→ YOUR INSTRUCTIONS: Bring together all lines from the listing below that contain the string "Obligations".

[[ INFORMATION SHOWN, beginning ]]

/-- R115: `ENC_SYM` pushes the code of the symbol: the bits of the emitted bytes and then the bits
pending after are the bits pending before and then the code; `floor((NB + |c|) / 8)` bytes are
emitted and NB becomes `(NB + |c|) mod 8`. It is NO_CODE on an empty code and a PROTOCOL fault in
DONE. -/
def Obligations.EncSymResult : Prop :=
  ∀ (sym : Symbol) (s : State),
    decode .enc (0x40000000 ||| sym.setWidth 32) = some (.encSym sym) ∧
    (s.enc.Inv → s.enc.phase = .load ∨ s.enc.phase = .run → s.enc.code sym ≠ [] →
      ∃ t out, exec (.encSym sym) s = .next t ∧
        out.flatMap byteBits ++ t.enc.pending = s.enc.pending ++ s.enc.code sym ∧
        out.length = (s.enc.nb.toNat + (s.enc.code sym).length) / 8 ∧
        t.enc.nb.toNat = (s.enc.nb.toNat + (s.enc.code sym).length) % 8 ∧
        (∀ j, j < 8 - t.enc.nb.toNat → t.enc.acc.getLsbD j = false) ∧
        t = { s with enc := { s.enc with phase := .run, acc := t.enc.acc, nb := t.enc.nb },
                     eout := s.eout ++ out }) ∧
    (s.enc.phase = .load ∨ s.enc.phase = .run → s.enc.code sym = [] → exec (.encSym sym) s =
      .next { s with enc := { s.enc with phase := .fault, cause := .noCode } }) ∧
    (s.enc.phase = .done → exec (.encSym sym) s =
      .next { s with enc := { s.enc with phase := .fault, cause := .protocol } })

/-- R116: `ENC_FLUSH` emits the pending bits as one last byte, if there are any, records how many of
its bits are unused, and ends the payload; a second flush is a PROTOCOL fault. -/
def Obligations.EncFlushResult : Prop :=
  decode .enc 0x50000000 = some .encFlush ∧
  ∀ s : State,
    (s.enc.phase = .load ∨ s.enc.phase = .run → ∃ t pad, exec .encFlush s = .next t ∧
      t = { s with enc := { s.enc with pad := pad, acc := 0, nb := 0, phase := .done },
                   eout := s.eout ++ if s.enc.nb = 0 then [] else [s.enc.acc] } ∧
      (s.enc.nb ≠ 0 → pad.toNat = 8 - s.enc.nb.toNat) ∧ (s.enc.nb = 0 → pad = 0) ∧
      (s.enc.Inv → ∀ j, j < pad.toNat → s.enc.acc.getLsbD j = false)) ∧
    (s.enc.phase = .done → exec .encFlush s =
      .next { s with enc := { s.enc with phase := .fault, cause := .protocol } })

/-- R118: how many bytes one command emits on `EOUT`. -/
def Obligations.BytesEmittedByOneEncCommand : Prop :=
  ∀ (i : Instr) (s : State), s.enc.Inv → ∃ t, exec i s = .next t ∧
    t.eout.length ≤ s.eout.length +
      (match i with
        | .encSym _ => 32
        | .encFlush => 1
        | _ => 0)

[[ INFORMATION SHOWN, end ]]

→ SOLUTION:
def Obligations.EncSymResult : Prop :=
def Obligations.EncFlushResult : Prop :=
def Obligations.BytesEmittedByOneEncCommand : Prop :=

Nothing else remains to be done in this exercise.